At SEAS, researchers led by Conor Walsh have made and commercialized wearable robots that can help stroke survivors regain mobility and independence. Materials scientist and 3D printing expert Jennifer Lewis and her team have pioneered programmable assembly of functional and living matter, enabling printed electronics, vascularized human tissues and more. Steven Wofsy’s group developed spectroscopic imaging technology to power the world’s most advanced methane-tracking satellite, now orbiting Earth. And Joanna Aizenberg’s team has developed new materials inspired by nature, enhancing buildings with bio-inspired fluidic windows, and creating a building “skin” that can control indoor climate.
Fifteen years ago, Federico Capasso’s lab was seeking to disrupt centuries of lens-making technology and reported their first key insights into metasurface optics, a field that reimagines the reading and manipulation of light. Their breakthrough invention, the metalens, is a perfectly flat, thin lens composed of subwavelength nanostructures that promises to replace or enhance conventional lens-based optics in cameras, sensors and mobile devices today.

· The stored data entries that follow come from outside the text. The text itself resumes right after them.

-- ==== Sys2Proof/Machine/Generate.lean ====
section
/-! DEFINITION. NEXT, NEXT2, FILL (spec/42_generator_facade.md). -/

namespace Sys2Proof.Machine

/-- NEXT: `w = next_word() ; respond(w)` (R160). -/
def execNext (s : State) : Result :=
  let w := nextWord s.cfg s.inc s.state
  .next ((s.setState w.2).respond w.1)

/-- NEXT2: `w1 = next_word() ; w2 = next_word() ; respond({w2, w1})` (R162). -/
def execNext2 (s : State) : Result :=
  let w1 := nextWord s.cfg s.inc s.state
  let w2 := nextWord s.cfg s.inc w1.2
  .next ((s.setState w2.2).respond (w2.1 ++ w1.1))

/-- FILL: emit OPA bytes, then respond (R163, R164). -/
def execFill (s : State) : Result :=
  let f := fillRun s.cfg s.inc (opa s).toNat s.state
  .next ((s.setState f.2).emitBytes f.1).respondNothing

end Sys2Proof.Machine
end

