-- ==== Sys2Proof/Laws/State.lean ====
section
/-! SUPPORT. One lemma per field per named update of State, true by unfolding, for simp. -/

namespace Sys2Proof.Machine

@[simp] theorem State.setState_cfg (s : State) (v : BitVec s.cfg.w) : (s.setState v).cfg = s.cfg := rfl
@[simp] theorem State.setState_state (s : State) (v : BitVec s.cfg.w) : (s.setState v).state = v := rfl
@[simp] theorem State.setState_incHi (s : State) (v : BitVec s.cfg.w) : (s.setState v).incHi = s.incHi := rfl
@[simp] theorem State.setState_iter (s : State) (v : BitVec s.cfg.w) : (s.setState v).iter = s.iter := rfl
@[simp] theorem State.setState_port (s : State) (v : BitVec s.cfg.w) : (s.setState v).port = s.port := rfl
@[simp] theorem State.setState_rsp (s : State) (v : BitVec s.cfg.w) : (s.setState v).rsp = s.rsp := rfl
@[simp] theorem State.setState_bytes (s : State) (v : BitVec s.cfg.w) : (s.setState v).bytes = s.bytes := rfl
@[simp] theorem State.setState_script (s : State) (v : BitVec s.cfg.w) : (s.setState v).script = s.script := rfl
@[simp] theorem State.setState_record (s : State) (v : BitVec s.cfg.w) : (s.setState v).record = s.record := rfl
@[simp] theorem State.setState_illegalSeen (s : State) (v : BitVec s.cfg.w) :
    (s.setState v).illegalSeen =
      s.illegalSeen := rfl

@[simp] theorem State.setInc_cfg (s : State) (v : BitVec s.cfg.w) : (s.setInc v).cfg = s.cfg := rfl
@[simp] theorem State.setInc_state (s : State) (v : BitVec s.cfg.w) : (s.setInc v).state = s.state := rfl
@[simp] theorem State.setInc_incHi (s : State) (v : BitVec s.cfg.w) : (s.setInc v).incHi = incStore v := rfl
@[simp] theorem State.setInc_iter (s : State) (v : BitVec s.cfg.w) : (s.setInc v).iter = s.iter := rfl
@[simp] theorem State.setInc_port (s : State) (v : BitVec s.cfg.w) : (s.setInc v).port = s.port := rfl
@[simp] theorem State.setInc_rsp (s : State) (v : BitVec s.cfg.w) : (s.setInc v).rsp = s.rsp := rfl
@[simp] theorem State.setInc_bytes (s : State) (v : BitVec s.cfg.w) : (s.setInc v).bytes = s.bytes := rfl
@[simp] theorem State.setInc_script (s : State) (v : BitVec s.cfg.w) : (s.setInc v).script = s.script := rfl
@[simp] theorem State.setInc_record (s : State) (v : BitVec s.cfg.w) : (s.setInc v).record = s.record := rfl
@[simp] theorem State.setInc_illegalSeen (s : State) (v : BitVec s.cfg.w) :
    (s.setInc v).illegalSeen =
      s.illegalSeen := rfl

@[simp] theorem State.load_cfg (s : State) (v c : BitVec s.cfg.w) : (s.load v c).cfg = s.cfg := rfl
@[simp] theorem State.load_state (s : State) (v c : BitVec s.cfg.w) : (s.load v c).state = v := rfl
@[simp] theorem State.load_incHi (s : State) (v c : BitVec s.cfg.w) : (s.load v c).incHi = incStore c := rfl
@[simp] theorem State.load_iter (s : State) (v c : BitVec s.cfg.w) : (s.load v c).iter = s.iter := rfl
@[simp] theorem State.load_port (s : State) (v c : BitVec s.cfg.w) : (s.load v c).port = s.port := rfl
@[simp] theorem State.load_rsp (s : State) (v c : BitVec s.cfg.w) : (s.load v c).rsp = s.rsp := rfl
@[simp] theorem State.load_bytes (s : State) (v c : BitVec s.cfg.w) : (s.load v c).bytes = s.bytes := rfl
@[simp] theorem State.load_script (s : State) (v c : BitVec s.cfg.w) : (s.load v c).script = s.script := rfl
@[simp] theorem State.load_record (s : State) (v c : BitVec s.cfg.w) : (s.load v c).record = s.record := rfl
@[simp] theorem State.load_illegalSeen (s : State) (v c : BitVec s.cfg.w) :
    (s.load v c).illegalSeen =
      s.illegalSeen := rfl

@[simp] theorem State.setIter_cfg (s : State) (it : Iterator s.cfg.w) : (s.setIter it).cfg = s.cfg := rfl
@[simp] theorem State.setIter_state (s : State) (it : Iterator s.cfg.w) : (s.setIter it).state = s.state := rfl
@[simp] theorem State.setIter_incHi (s : State) (it : Iterator s.cfg.w) : (s.setIter it).incHi = s.incHi := rfl
@[simp] theorem State.setIter_iter (s : State) (it : Iterator s.cfg.w) : (s.setIter it).iter = it := rfl
@[simp] theorem State.setIter_port (s : State) (it : Iterator s.cfg.w) : (s.setIter it).port = s.port := rfl
@[simp] theorem State.setIter_rsp (s : State) (it : Iterator s.cfg.w) : (s.setIter it).rsp = s.rsp := rfl
@[simp] theorem State.setIter_bytes (s : State) (it : Iterator s.cfg.w) : (s.setIter it).bytes = s.bytes := rfl
@[simp] theorem State.setIter_script (s : State) (it : Iterator s.cfg.w) : (s.setIter it).script = s.script := rfl
@[simp] theorem State.setIter_record (s : State) (it : Iterator s.cfg.w) : (s.setIter it).record = s.record := rfl
@[simp] theorem State.setIter_illegalSeen (s : State) (it : Iterator s.cfg.w) :
    (s.setIter it).illegalSeen =
      s.illegalSeen := rfl

@[simp] theorem State.respond_cfg (s : State) {n : Nat} (v : BitVec n) : (s.respond v).cfg = s.cfg := rfl
@[simp] theorem State.respond_state (s : State) {n : Nat} (v : BitVec n) : (s.respond v).state = s.state := rfl
@[simp] theorem State.respond_incHi (s : State) {n : Nat} (v : BitVec n) : (s.respond v).incHi = s.incHi := rfl
@[simp] theorem State.respond_iter (s : State) {n : Nat} (v : BitVec n) : (s.respond v).iter = s.iter := rfl
@[simp] theorem State.respond_port (s : State) {n : Nat} (v : BitVec n) : (s.respond v).port = s.port := rfl
@[simp] theorem State.respond_rsp (s : State) {n : Nat} (v : BitVec n) :
    (s.respond v).rsp =
      some (okResponse s.cfg.rw v) := rfl
@[simp] theorem State.respond_bytes (s : State) {n : Nat} (v : BitVec n) : (s.respond v).bytes = s.bytes := rfl
@[simp] theorem State.respond_script (s : State) {n : Nat} (v : BitVec n) : (s.respond v).script = s.script := rfl
@[simp] theorem State.respond_record (s : State) {n : Nat} (v : BitVec n) : (s.respond v).record = s.record := rfl
@[simp] theorem State.respond_illegalSeen (s : State) {n : Nat} (v : BitVec n) :
    (s.respond v).illegalSeen =
      s.illegalSeen := rfl

@[simp] theorem State.emitBytes_cfg (s : State) (bs : List Byte) : (s.emitBytes bs).cfg = s.cfg := rfl
@[simp] theorem State.emitBytes_state (s : State) (bs : List Byte) : (s.emitBytes bs).state = s.state := rfl
@[simp] theorem State.emitBytes_incHi (s : State) (bs : List Byte) : (s.emitBytes bs).incHi = s.incHi := rfl
@[simp] theorem State.emitBytes_iter (s : State) (bs : List Byte) : (s.emitBytes bs).iter = s.iter := rfl
@[simp] theorem State.emitBytes_port (s : State) (bs : List Byte) : (s.emitBytes bs).port = s.port := rfl
@[simp] theorem State.emitBytes_rsp (s : State) (bs : List Byte) : (s.emitBytes bs).rsp = s.rsp := rfl
@[simp] theorem State.emitBytes_bytes (s : State) (bs : List Byte) : (s.emitBytes bs).bytes = s.bytes ++ bs := rfl
@[simp] theorem State.emitBytes_script (s : State) (bs : List Byte) : (s.emitBytes bs).script = s.script := rfl
@[simp] theorem State.emitBytes_record (s : State) (bs : List Byte) : (s.emitBytes bs).record = s.record := rfl
@[simp] theorem State.emitBytes_illegalSeen (s : State) (bs : List Byte) :
    (s.emitBytes bs).illegalSeen =
      s.illegalSeen := rfl

@[simp] theorem State.seedFrom_cfg (s : State) (src : SeedSource) : (s.seedFrom src).cfg = s.cfg := rfl
@[simp] theorem State.seedFrom_state (s : State) (src : SeedSource) :
    (s.seedFrom src).state =
      (initPair s.cfg.mult (seedMux s.cfg s.port src).1 (seedMux s.cfg s.port src).2).1 := rfl
@[simp] theorem State.seedFrom_incHi (s : State) (src : SeedSource) :
    (s.seedFrom src).incHi =
      incStore (initPair s.cfg.mult (seedMux s.cfg s.port src).1 (seedMux s.cfg s.port src).2).2 := rfl
@[simp] theorem State.seedFrom_iter (s : State) (src : SeedSource) : (s.seedFrom src).iter = s.iter := rfl
@[simp] theorem State.seedFrom_port (s : State) (src : SeedSource) : (s.seedFrom src).port = s.port := rfl
@[simp] theorem State.seedFrom_rsp (s : State) (src : SeedSource) : (s.seedFrom src).rsp = s.rsp := rfl
@[simp] theorem State.seedFrom_bytes (s : State) (src : SeedSource) : (s.seedFrom src).bytes = s.bytes := rfl
@[simp] theorem State.seedFrom_script (s : State) (src : SeedSource) : (s.seedFrom src).script = s.script := rfl
@[simp] theorem State.seedFrom_record (s : State) (src : SeedSource) : (s.seedFrom src).record = s.record := rfl
@[simp] theorem State.seedFrom_illegalSeen (s : State) (src : SeedSource) :
    (s.seedFrom src).illegalSeen =
      s.illegalSeen := rfl

@[simp] theorem State.raiseIllegal_cfg (s : State) : (s.raiseIllegal).cfg = s.cfg := rfl
@[simp] theorem State.raiseIllegal_state (s : State) : (s.raiseIllegal).state = s.state := rfl
@[simp] theorem State.raiseIllegal_incHi (s : State) : (s.raiseIllegal).incHi = s.incHi := rfl
@[simp] theorem State.raiseIllegal_iter (s : State) : (s.raiseIllegal).iter = s.iter := rfl
@[simp] theorem State.raiseIllegal_port (s : State) : (s.raiseIllegal).port = s.port := rfl
@[simp] theorem State.raiseIllegal_rsp (s : State) : (s.raiseIllegal).rsp = some (illegalResponse s.cfg.rw) := rfl
@[simp] theorem State.raiseIllegal_bytes (s : State) : (s.raiseIllegal).bytes = s.bytes := rfl
@[simp] theorem State.raiseIllegal_script (s : State) : (s.raiseIllegal).script = s.script := rfl
@[simp] theorem State.raiseIllegal_record (s : State) : (s.raiseIllegal).record = s.record := rfl
@[simp] theorem State.raiseIllegal_illegalSeen (s : State) : (s.raiseIllegal).illegalSeen = true := rfl

@[simp] theorem State.resetAction_cfg (s : State) : (s.resetAction).cfg = s.cfg := rfl
@[simp] theorem State.resetAction_state (s : State) : (s.resetAction).state = (State.resetOf s.cfg).state := rfl
@[simp] theorem State.resetAction_incHi (s : State) : (s.resetAction).incHi = (State.resetOf s.cfg).incHi := rfl
@[simp] theorem State.resetAction_iter (s : State) : (s.resetAction).iter = Iterator.afterReset s.cfg.w := rfl
@[simp] theorem State.resetAction_port (s : State) : (s.resetAction).port = s.port := rfl
@[simp] theorem State.resetAction_rsp (s : State) : (s.resetAction).rsp = none := rfl
@[simp] theorem State.resetAction_bytes (s : State) : (s.resetAction).bytes = [] := rfl
@[simp] theorem State.resetAction_script (s : State) : (s.resetAction).script = s.script := rfl
@[simp] theorem State.resetAction_record (s : State) : (s.resetAction).record = s.record := rfl
@[simp] theorem State.resetAction_illegalSeen (s : State) : (s.resetAction).illegalSeen = s.illegalSeen := rfl

@[simp] theorem State.takeEvent_cfg (s : State) : (s.takeEvent).cfg = s.cfg := rfl
@[simp] theorem State.takeEvent_state (s : State) : (s.takeEvent).state = s.state := rfl
@[simp] theorem State.takeEvent_incHi (s : State) : (s.takeEvent).incHi = s.incHi := rfl
@[simp] theorem State.takeEvent_iter (s : State) : (s.takeEvent).iter = s.iter := rfl
@[simp] theorem State.takeEvent_port (s : State) : (s.takeEvent).port = s.port := rfl
@[simp] theorem State.takeEvent_rsp (s : State) : (s.takeEvent).rsp = none := rfl
@[simp] theorem State.takeEvent_bytes (s : State) : (s.takeEvent).bytes = [] := rfl
@[simp] theorem State.takeEvent_script (s : State) : (s.takeEvent).script = s.script.tail := rfl
@[simp] theorem State.takeEvent_record (s : State) : (s.takeEvent).record = s.record := rfl
@[simp] theorem State.takeEvent_illegalSeen (s : State) : (s.takeEvent).illegalSeen = s.illegalSeen := rfl

@[simp] theorem State.accept_cfg (s : State) (t : Transaction s.cfg.w) : (s.accept t).cfg = s.cfg := rfl
@[simp] theorem State.accept_state (s : State) (t : Transaction s.cfg.w) : (s.accept t).state = s.state := rfl
@[simp] theorem State.accept_incHi (s : State) (t : Transaction s.cfg.w) : (s.accept t).incHi = s.incHi := rfl
@[simp] theorem State.accept_iter (s : State) (t : Transaction s.cfg.w) : (s.accept t).iter = s.iter := rfl
@[simp] theorem State.accept_port (s : State) (t : Transaction s.cfg.w) : (s.accept t).port = t := rfl
@[simp] theorem State.accept_rsp (s : State) (t : Transaction s.cfg.w) : (s.accept t).rsp = none := rfl
@[simp] theorem State.accept_bytes (s : State) (t : Transaction s.cfg.w) : (s.accept t).bytes = [] := rfl
@[simp] theorem State.accept_script (s : State) (t : Transaction s.cfg.w) : (s.accept t).script = s.script.tail := rfl
@[simp] theorem State.accept_record (s : State) (t : Transaction s.cfg.w) : (s.accept t).record = s.record := rfl
@[simp] theorem State.accept_illegalSeen (s : State) (t : Transaction s.cfg.w) :
    (s.accept t).illegalSeen =
      s.illegalSeen := rfl

@[simp] theorem State.idle_cfg (s : State) : (s.idle).cfg = s.cfg := rfl
@[simp] theorem State.idle_state (s : State) : (s.idle).state = s.state := rfl
@[simp] theorem State.idle_incHi (s : State) : (s.idle).incHi = s.incHi := rfl
@[simp] theorem State.idle_iter (s : State) : (s.idle).iter = s.iter := rfl
@[simp] theorem State.idle_port (s : State) : (s.idle).port = s.port := rfl
@[simp] theorem State.idle_rsp (s : State) : (s.idle).rsp = none := rfl
@[simp] theorem State.idle_bytes (s : State) : (s.idle).bytes = [] := rfl
@[simp] theorem State.idle_script (s : State) : (s.idle).script = s.script := rfl
@[simp] theorem State.idle_record (s : State) : (s.idle).record = s.record := rfl
@[simp] theorem State.idle_illegalSeen (s : State) : (s.idle).illegalSeen = s.illegalSeen := rfl

@[simp] theorem State.note_cfg (s : State) : (s.note).cfg = s.cfg := rfl
@[simp] theorem State.note_state (s : State) : (s.note).state = s.state := rfl
@[simp] theorem State.note_incHi (s : State) : (s.note).incHi = s.incHi := rfl
@[simp] theorem State.note_iter (s : State) : (s.note).iter = s.iter := rfl
@[simp] theorem State.note_port (s : State) : (s.note).port = s.port := rfl
@[simp] theorem State.note_rsp (s : State) : (s.note).rsp = s.rsp := rfl
@[simp] theorem State.note_bytes (s : State) : (s.note).bytes = s.bytes := rfl
@[simp] theorem State.note_script (s : State) : (s.note).script = s.script := rfl
@[simp] theorem State.note_record (s : State) :
    (s.note).record =
      s.record ++ [{ rsp := s.rsp, bytes := s.bytes }] := rfl
@[simp] theorem State.note_illegalSeen (s : State) : (s.note).illegalSeen = s.illegalSeen := rfl

@[simp] theorem State.respondNothing_eq (s : State) : s.respondNothing = s.respond (0 : BitVec 1) := rfl

end Sys2Proof.Machine
end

SEAS’ culture of innovation existed long before its establishment in 2007 as a standalone Harvard school.
Among inventions associated with SEAS or its predecessors:
Keeping time: George Washington Pierce, who received his Harvard Ph.D. in 1900 and later taught here, is credited with inventing the quartz-crystal Pierce oscillator, which is the timekeeping element of quartz wristwatches. The device was also used to improve radio technology, greatly stabilizing radio transmissions and solving the problem of frequency drift, and it made multiple phone calls over a single line possible.
Wireless comms: Ronold W.P. King joined the Harvard engineering faculty in 1938. He is the designer of the inverted F-antenna, which he originally intended for missile telemetry, but today is the most widely used antenna in wireless communications and mobile phones.
MRI: Physicist Edward Mills Purcell, who got his Ph.D. from Harvard in 1938 and later taught here, shared the 1952 Nobel Prize in Physics for his discovery of nuclear magnetic resonance in liquids and solids. In experiments with Robert Pound, Nicolaas Bloembergen and others, he demonstrated how the spinning nuclei inside atoms could be manipulated with an external magnet and used to read out chemical information. This fundamental breakthrough is the basis of today’s magnetic resonance imaging, which generates images from inside the body using radiation.
Virtual reality: Associate Professor of Electrical Engineering Ivan Sutherland invented one of the earliest virtual reality headsets in 1968 with graduate student Bob Sproull. Sutherland is widely considered the father of computer graphics and went on to teach and mentor the likes of Edwin Catmull, co-founder of Pixar, and John Warnock, co-founder of Adobe Systems.
Reeldown: During the early 1980s, SEAS atmospheric chemistry professor James Anderson led a groundbreaking project called Reeldown, a high-altitude balloon experiment that measured minute concentrations of ozone-depleting, human-made chemicals in the Earth’s stratosphere. His work led to the U.S. joining the Montreal Protocol, an international treaty banning chlorofluorocarbons.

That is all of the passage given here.